4.2 Generation of Mobile Phone Population

Our toy world bases on population census data from the German Federal Statistical Office [2] (https://www.destatis.de/EN/Home/_node.html). This data entails continuous population counts on a 100m * 100m geographical grid.

# Raw census 100 m^2 data read in
census.raw <- fread("C:/Users/Marco/Vysoká škola ekonomická v Praze/Tony Wei Tse Hung - YAY/Data/Census data Germany/csv_Bevoelkerung_100m_Gitter/Zensus_Bevoelkerung_100m-Gitter.csv")

census.raw %>% 
  dplyr::select(x = x_mp_100m, y = y_mp_100m, pop.raw = Einwohner) %>% 
  sample_n(10) %>% 
  datatable()

census.raw contains 4 columns, the tile ID, the x and y coordinate of the tiles left bottom corner and the number of inhabitants associated with the tile.
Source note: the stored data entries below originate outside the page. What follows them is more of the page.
-- ==== Sys2Proof/Machine/Input.lean ====
section
/-! DEFINITION. The discrete input conditioner (R170 to R174): sampling, filtering, first values, and the
deliveries they make; and the effects of a delivery at the conditioner itself. -/

namespace Sys2Proof.Machine

/-- Changes DIC's items. -/
def State.modDic (s : State) (f : Dic → Dic) : State := { s with dic := f s.dic }

/-- The filter class of an input (R170). -/
def Input.cls : Input → FilterClass
  | .pinEngaged _ _ => .pin
  | .pinWithdrawn _ _ => .pin
  | .endClosed _ => .endSw
  | .endOpen _ => .endSw
  | .pressure _ => .press
  | .motorTrip _ => .trip
  | .loop _ => .estop
  | .key => .key

/-- An input with a value delivered to its owner: the filtered value, the line level it stands for (a high level
gives the value on, active, CLOSED or LOCAL), a run counter of 0 (R170, R171, log 8). -/
def Dic.deliver (d : Dic) (i : Input) (v : Bool) : Dic :=
  { d with inputs := d.inputs.map fun x => if x.input = i then { x with level := v, filtered := some v, run := 0 } else x }

/-- As `Dic.deliver`, for an input that takes part in the event only if it has a value. -/
def Dic.deliver? (d : Dic) (i : Input) (v : Option Bool) : Dic :=
  match v with
  | some b => d.deliver i b
  | none => d

/-- One input at a sample: its first value, or the filtering of R171 (R171, R172). `sample` is the number of this
sample since the reset. -/
def DicInput.sample (x : DicInput) (n sample : Nat) : DicInput :=
  match x.filtered with
  | none => if n ≤ sample then { x with filtered := some x.level } else x
  | some v =>
    if x.level = v then { x with run := 0 }
    else if n ≤ x.run + 1 then { x with filtered := some x.level, run := 0 }
    else { x with run := x.run + 1 }

/-- What a sample delivered for an input: nothing, an edge, or a first value (R171, R172). -/
def DicInput.news (old new : DicInput) : Option Bool := if old.filtered = new.filtered then none else new.filtered

/-- The input's value is its first since the reset (R172). -/
def DicInput.isFirst (old : DicInput) : Bool := old.filtered.isNone

/-- The record of an input. -/
def Dic.find (d : Dic) (i : Input) : DicInput := (d.inputs.find? fun x => x.input == i).getD ⟨i, false, none, 0⟩

/-- What a sample from `d` to `e` delivers for two inputs of one owner taken together (R173): the values, and
whether they are first values. -/
def pairNews (d e : Dic) (i j : Input) : Option (Bool × Option Bool × Option Bool) :=
  match (d.find i).news (e.find i), (d.find j).news (e.find j) with
  | none, none => none
  | a, b => some ((if a.isSome then (d.find i).isFirst else (d.find j).isFirst), a, b)

/-- The delivery of a pin's sensors (R173). -/
def pinDelivery (d e : Dic) (g : Group) (n : Nat) : List Instr :=
  match pairNews d e (.pinEngaged g n) (.pinWithdrawn g n) with
  | some (true, a, b) => [.pinSensorFirstValue g n a b]
  | some (false, a, b) => [.pinSensorEdge g n a b]
  | none => []

/-- The delivery of an axis's end switches (R173). -/
def switchDelivery (d e : Dic) (a : Axis) : List Instr :=
  match pairNews d e (.endClosed a) (.endOpen a) with
  | some (true, x, y) => [.endSwitchFirstValue a x y]
  | some (false, x, y) => [.endSwitchEdge a x y]
  | none => []

/-- The delivery of one input that stands alone. -/
def oneDelivery (d e : Dic) (i : Input) (edge first : Bool → Instr) : List Instr :=
  match (d.find i).news (e.find i) with
  | some v => [if (d.find i).isFirst then first v else edge v]
  | none => []

/-- The deliveries of a unit's two inputs. -/
def unitDelivery (d e : Dic) (u : UnitId) : List Instr :=
  oneDelivery d e (.pressure u) (.pressureOkEdge u) (.unitInputFirstValue u .pressureOk) ++
    oneDelivery d e (.motorTrip u) (.motorTripEdge u) (.unitInputFirstValue u .motorTrip)

/-- The deliveries of a group's pins. -/
def groupDelivery (d e : Dic) (g : Group) : List Instr :=
  (List.range g.pinCount).flatMap fun i => pinDelivery d e g (i + 1)

/-- The deliveries of one sample, each an event of its own at the owner (R173). -/
def deliveries (d e : Dic) : List Instr :=
  allGroups.flatMap (groupDelivery d e) ++ allAxes.flatMap (switchDelivery d e) ++
    unitDelivery d e .u1 ++ unitDelivery d e .u2 ++
    oneDelivery d e (.loop .bridge) (.loopEdge .bridge) (.loopFirstValue .bridge) ++
    oneDelivery d e (.loop .deck) (.loopEdge .deck) (.loopFirstValue .deck) ++
    oneDelivery d e .key .keyEdge .keyFirstValue

/-- DIC after one sample, what it delivered waiting for the owners (R171 to R173). The number of samples is kept up
to 16, the largest N (R172). -/
def Dic.tick (d : Dic) : Dic :=
  let n := min 16 (d.samples + 1)
  let e := { d with samples := n, inputs := d.inputs.map fun (x : DicInput) => x.sample (d.counts.get x.input.cls) n }
  { e with owed := d.owed ++ deliveries d e }

end Sys2Proof.Machine
end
For statistical disclosure reasons tiles containing less than 3 inhabitants have perturbed values. The value -1 stands for a tile with less than 3 inhabitants. The specific perturbation is explained further in the explanatory notes of the raw data.

For computational reasons, the following analysis will only focus on a subset of the tiles located in the state of Bavaria, which is situated in the south-east of Germany. We chose this area because it comprises a high diversity of urban, suburban, and rural areas, enabling us to focus on the parameter of population density. This zone is identified by a longitude between 4400000 and 4500000 and a latitude between 2700000 and 2900000.
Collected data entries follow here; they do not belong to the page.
/-- The drive. A computation in MOVING (R79 to R91): the commanded speed takes one ramp step toward the target speed, it
and the u of the computation are stored, and the compares of the two duties are handed to VOD, none where the skew is
too large. A completed step leaves the axis IDLE with no step and Vc 0 (section 3.7, log 35). The arithmetic: the speed
never passes its target and never changes by more than its ramp (R85), the approach limit is at most 1000 and not
negative short of the target (R83), the skew correction is the truncated quotient held to 250 either way (R88), and each
duty is clamped on its own, the side against the direction getting 0 (R89, R91). That a completion sets Vc to 0 is the
model's reading of the table of section 3.7, which R87's list does not name (log 35). -/
def Obligations.DriveComputesCompares : Prop :=
  (∀ a (st : AxisStep) (x u : Nat) (e : Int) (s : State) (vc : Nat), (s.axis a).phase = .moving →
    vc = rampSpeed (targetSpeed .moving (s.axis a).breakaway st.jog (s.axis a).par.creep
      (cappedSpeed ((s.axis a).profileAt x st.dir).speed u) (approachLimit (distance st.target x st.dir)
        (s.axis a).par.approachGain)) (s.axis a).vc ((s.axis a).profileAt x st.dir).ramp →
    ((driveCompute a st x u e s).axis a).vc = vc ∧ ((driveCompute a st x u e s).axis a).u = u ∧
    (driveCompute a st x u e s).agenda = s.agenda ∧
    ((s.axis a).par.skewLimit < e.natAbs → (driveCompute a st x u e s).drives a = s.drives a) ∧
    (s.vod.forced = false → ¬(s.axis a).par.skewLimit < e.natAbs →
      ((driveCompute a st x u e s).drives a).portOpen.pending = (demand vc e (s.axis a).par.skewGain st.dir).portOpen ∧
      ((driveCompute a st x u e s).drives a).portClose.pending = (demand vc e (s.axis a).par.skewGain st.dir).portClose ∧
      ((driveCompute a st x u e s).drives a).stbdOpen.pending = (demand vc e (s.axis a).par.skewGain st.dir).stbdOpen ∧
      ((driveCompute a st x u e s).drives a).stbdClose.pending = (demand vc e (s.axis a).par.skewGain st.dir).stbdClose)) ∧
  (∀ a (s : State), ((completeStep a s).axis a).phase = .idle ∧ ((completeStep a s).axis a).step = none ∧
    ((completeStep a s).axis a).vc = 0) ∧
  (∀ (vt vc r gain : Nat) (e d : Int),
    (vc ≤ vt → vc ≤ rampSpeed vt vc r ∧ rampSpeed vt vc r ≤ vt ∧ rampSpeed vt vc r ≤ vc + r) ∧
    (vt < vc → vt ≤ rampSpeed vt vc r ∧ rampSpeed vt vc r ≤ vc ∧ vc ≤ rampSpeed vt vc r + 2 * r) ∧
    (-250 ≤ skewCorrection e gain ∧ skewCorrection e gain ≤ 250) ∧ skewCorrection (-e) gain = -skewCorrection e gain ∧
    (approachLimit d gain ≤ 1000 ∧ (0 ≤ d → 0 ≤ approachLimit d gain)) ∧
    ∀ c : Int, c = max (-250) (min 250 ((e * gain).tdiv 64)) →
      demand vc e gain .opening = ⟨(max 0 (min 1000 (vc - c))).toNat * 5, 0, (max 0 (min 1000 (vc + c))).toNat * 5, 0⟩ ∧
      demand vc e gain .closing = ⟨0, (max 0 (min 1000 (vc + c))).toNat * 5, 0, (max 0 (min 1000 (vc - c))).toNat * 5⟩)

/-- A stall sample (R95, R96, R99): where it finds no stall it takes a new reference; where it finds one and a breakaway
may be given, the breakaway begins; else it is a STALL trip. The end of a breakaway clears it (R97). -/
def Obligations.StallGivesBreakawayOrTrip : Prop :=
  ∀ a x st (s : State), s.agenda = [] → (s.axis a).x? = some x → (s.axis a).step = some st →
    ((s.axis a).sampleDue = true →
      ((s.axis a).stalled x st.dir = false →
        ∃ t, exec (.stallSample a) s = .next t ∧
          t.inner = (s.setAxis a { s.axis a with stallRef := some (x, (s.axis a).vc), stallLeft := some 25 }).inner) ∧
      ((s.axis a).stalled x st.dir = true → (s.axis a).par.breakaway = true → (s.axis a).bkCount < 2 →
        s.hsa.running (.axisStep a) = 2 →
        ∃ t, exec (.stallSample a) s = .next t ∧
          t.inner = (s.setAxis a { s.axis a with
            stallRef := some (x, (s.axis a).vc), stallLeft := some 25, breakaway := true, bkLeft := some 75,
            bkCount := (s.axis a).bkCount + 1 }).inner) ∧
      ((s.axis a).stalled x st.dir = true →
        ((s.axis a).par.breakaway = false ∨ 2 ≤ (s.axis a).bkCount ∨ s.hsa.running (.axisStep a) < 2) →
        s.tru.record = none →
        ∃ t, exec (.stallSample a) s = .next t ∧ t.latched .stall (some (.axis a)) .none)) ∧
    ((s.axis a).breakaway = true →
      ∃ t, exec (.breakawayEnd a) s = .next t ∧
        t.inner = (s.setAxis a { s.axis a with breakaway := false, bkLeft := none }).inner) ∧
    ((s.axis a).breakaway = false → exec (.breakawayEnd a) s = .next s)

/-- The step clock (R30, R38, R39): the group's elapsed time and the counting timeouts and dwells advance by one, and
what has then reached 0 is taken in step order (the model's choice, log 21); as commands of their own (log 9), a
timeout at 0 is a STEP_TIMEOUT or LOCK_TIMEOUT trip naming the member, and a dwell at 0 takes its step out of the set,
DONE. -/
def Obligations.StepClockCountsDown : Prop :=
  ∀ s : State, s.agenda = [] →
    (∃ u, exec .stepClockExpiry s = .next (settle u) ∧
      u = { s with
        rne := { s.rne with
          clock := 100, elapsed := s.rne.elapsed.map (fun n => min 65535 (n + 1)),
          inflight := s.rne.inflight.map s.rne.tickEntry },
        agenda := (s.rne.inflight.map s.rne.tickEntry).flatMap s.rne.tickMsg }) ∧
    (∃ t, exec .stepClockExpiry s = .next t ∧ t.rne.clock = 100) ∧
    (∀ m e, s.rne.entry? m = some e → s.rne.counts e = true → s.tru.record = none →
      ∃ t, exec (.stepTimeoutExpiry m) s = .next t ∧ t.latched (timeoutCause m) (some m) .none) ∧
    (∀ m e, s.rne.entry? m = some e → s.rne.counts e = false → exec (.stepTimeoutExpiry m) s = .next s) ∧
    (∀ a e, s.rne.entry? (.axis a) = some e → s.rne.dwells e = true →
      ∃ u, exec (.dwellExpiry (.axis a)) s = .next (settle u) ∧ u.agenda = [.groupDone] ∧
        u.inner = ({ s with rne := s.rne.leave e .done } : State).inner) ∧
    (∀ g e, s.rne.entry? (.lock g) = some e → s.rne.dwells e = true →
      ∃ u, exec (.dwellExpiry (.lock g)) s = .next (settle u) ∧ u.agenda = [.groupDone] ∧
        u.rne = s.rne.leave e .done ∧ u.hsa = s.hsa ∧ u.vod = s.vod ∧ ∀ a, u.axis a = s.axis a) ∧
    (∀ m e, s.rne.entry? m = some e → s.rne.dwells e = false → exec (.dwellExpiry m) s = .next s)

/-! ## Timers -/

/-- The timers of an axis (R68, R69, R76): the announce timer ends in REVERSING, for what is left of the dead time, the
reversal timer in MOVING with Vc 0 and a fresh stall reference, the switch-wait timer in an ENDSW trip; the drives stay
as they are, and a timer that does not run does nothing. -/
def Obligations.AxisTimersMovePhase : Prop :=
  ∀ a (s : State), s.agenda = [] →
    ((s.axis a).announce ≠ none → (s.axis a).phase = .announce → (s.axis a).reversalLeft ≠ 0 →
      ∃ u, exec (.announceExpiry a) s = .next (settle u) ∧ (u.axis a).phase = .reversing ∧ (u.axis a).announce = none ∧
        (u.axis a).reversal = some (s.axis a).reversalLeft ∧ u.drives a = s.drives a ∧ u.rne = s.rne ∧ u.hsa = s.hsa ∧
        u.steady = s.steady) ∧
    ((s.axis a).announce ≠ none → (s.axis a).phase = .announce → (s.axis a).reversalLeft = 0 →
      ∃ u, exec (.announceExpiry a) s = .next (settle u) ∧ (u.axis a).phase = .moving ∧ (u.axis a).vc = 0 ∧
        u.drives a = s.drives a ∧ u.steady = s.steady) ∧
    ((s.axis a).announce = none → exec (.announceExpiry a) s = .next s) ∧
    ((s.axis a).reversal ≠ none → (s.axis a).phase = .reversing →
      ∃ u, exec (.reversalExpiry a) s = .next (settle u) ∧ (u.axis a).phase = .moving ∧ (u.axis a).vc = 0 ∧
        (u.axis a).reversal = none ∧ (u.axis a).stallRef = (s.axis a).x?.map (fun x => (x, 0)) ∧
        (u.axis a).stallLeft = some 25 ∧ u.drives a = s.drives a ∧ u.rne = s.rne ∧ u.hsa = s.hsa ∧
        u.steady = s.steady) ∧
    ((s.axis a).reversal = none → exec (.reversalExpiry a) s = .next s) ∧
    ((s.axis a).switchWait ≠ none → (s.axis a).phase = .seeking → s.tru.record = none →
      ∃ t, exec (.switchWaitExpiry a) s = .next t ∧ t.latched .endsw (some (.axis a)) .none) ∧
    ((s.axis a).switchWait = none → exec (.switchWaitExpiry a) s = .next s)

/-- The staleness timer (R14) makes the speed UNKNOWN and stale and keeps its value; the permit timer (R151) lapses the
permit, under PERMIT_ACTION TRIP with an axis driving as a PERMIT_LAPSE trip naming the first such axis, else as a lapse
event to the run engine; a timer that does not run does nothing. -/
def Obligations.SpeedAndPermitLapse : Prop :=
  ∀ s : State, s.agenda = [] →
    (s.ilk.expiry ≠ none →
      (∃ u, exec .speedStaleExpiry s = .next (settle u) ∧ u.agenda = [.reeval] ∧
        u.inner = ({ s with ilk := { s.ilk with known := false, stale := true, expiry := none } } : State).inner) ∧
      ∃ t, exec .speedStaleExpiry s = .next t ∧ t.ilk.known = false ∧ t.ilk.stale = true ∧ t.ilk.expiry = none ∧
        t.ilk.speed = s.ilk.speed) ∧
    (s.ilk.expiry = none → exec .speedStaleExpiry s = .next s) ∧
    (s.pmt.timer ≠ none →
      (∃ t, exec .permitExpiry s = .next t ∧
        t.pmt = { s.pmt with live := false, timer := none, lapsed := true }) ∧
      (∀ a, s.pmt.tripAction = true → s.firstDriving = some a → s.tru.record = none →
        ∃ t, exec .permitExpiry s = .next t ∧ t.latched .permitLapse (some (.axis a)) .none) ∧
      (s.pmt.tripAction = false ∨ s.firstDriving = none →
        ∃ u, exec .permitExpiry s = .next (settle u) ∧ u.agenda = [.lapseEvent, .refreshBlocked] ∧
          u.inner = ({ s with pmt := { s.pmt with live := false, timer := none, lapsed := true } } : State).inner)) ∧
    (s.pmt.timer = none → exec .permitExpiry s = .next s)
# Bounding box of focus area
bb.focus.dat <- data.frame(xmin = 4400000, xmax = 4500000,
                           ymin = 2700000, ymax = 2900000)
bb.focus.vec <- c(xmin = 4400000, xmax = 4500000,
                  ymin = 2700000, ymax = 2900000)

# Download data from : https://gadm.org/download_country_v3.html --> R(sf) level 1
# This data is only used for visualization purposes and not further needed for the rest of the analysis
germany.raw <- readRDS("C:/Users/Marco/Vysoká škola ekonomická v Praze/Tony Wei Tse Hung - YAY/working objects/gadm36_DEU_1_sf.rds") 
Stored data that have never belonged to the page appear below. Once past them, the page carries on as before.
/-! ## The fields that an update sets -/

@[simp] theorem ilk_setWatch (s : State) (l : List WatchEntry) : (s.setWatch l).ilk = { s.ilk with watch := l } := rfl
@[simp] theorem hsa_setWants (s : State) (l : List Want) : (s.setWants l).hsa = { s.hsa with wants := l } := rfl
@[simp] theorem agenda_emit (s : State) (l : List Msg) : (s.emit l).agenda = s.agenda ++ l := rfl
@[simp] theorem rne_modRne (s : State) (f : Rne → Rne) : (s.modRne f).rne = f s.rne := rfl
@[simp] theorem cau_modCau (s : State) (f : Cau → Cau) : (s.modCau f).cau = f s.cau := rfl
@[simp] theorem pmt_modPmt (s : State) (f : Pmt → Pmt) : (s.modPmt f).pmt = f s.pmt := rfl
@[simp] theorem tru_modTru (s : State) (f : Tru → Tru) : (s.modTru f).tru = f s.tru := rfl
@[simp] theorem dic_modDic (s : State) (f : Dic → Dic) : (s.modDic f).dic = f s.dic := rfl
@[simp] theorem wants_setUnit (s : State) (w : UnitId) (v : PumpUnit) : (s.setUnit w v).hsa.wants = s.hsa.wants := by
  cases w <;> rfl
@[simp] theorem startLimit_setUnit (s : State) (w : UnitId) (v : PumpUnit) :
    (s.setUnit w v).hsa.startLimit = s.hsa.startLimit := by cases w <;> rfl
@[simp] theorem runOn_setUnit (s : State) (w : UnitId) (v : PumpUnit) : (s.setUnit w v).hsa.runOn = s.hsa.runOn := by
  cases w <;> rfl
@[simp] theorem forced_setDrives (s : State) (b : Axis) (v : Drives) : (s.setDrives b v).vod.forced = s.vod.forced := by
  cases b <;> rfl
@[simp] theorem pwm_setDrives (s : State) (b : Axis) (v : Drives) : (s.setDrives b v).vod.pwm = s.vod.pwm := by
  cases b <;> rfl

/-- Sending nothing changes nothing. -/
@[simp] theorem emit_nil (s : State) : s.emit [] = s := by simp [State.emit]

end Sys2Proof.Machine
end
germany <- germany.raw %>%  
  st_transform(crs = 3035)

focus.area.plot <- germany %>%  
  ggplot() + 
  geom_sf() + 
  geom_rect(data = bb.focus.dat, aes(ymin = ymin, ymax = ymax,  
                                      xmin = xmin, xmax = xmax,  
                                     color = "red"),  
            size = 1, fill = "transparent") + 
  ggtitle(label = "Focus area of analysis") + 
  scale_color_identity(name = "", 
                       labels = c("Focus area"), 
                       guide = "legend") +
  labs(x = NULL, y = NULL) +
  theme(axis.text.x = element_text(angle = 90, hjust = 1))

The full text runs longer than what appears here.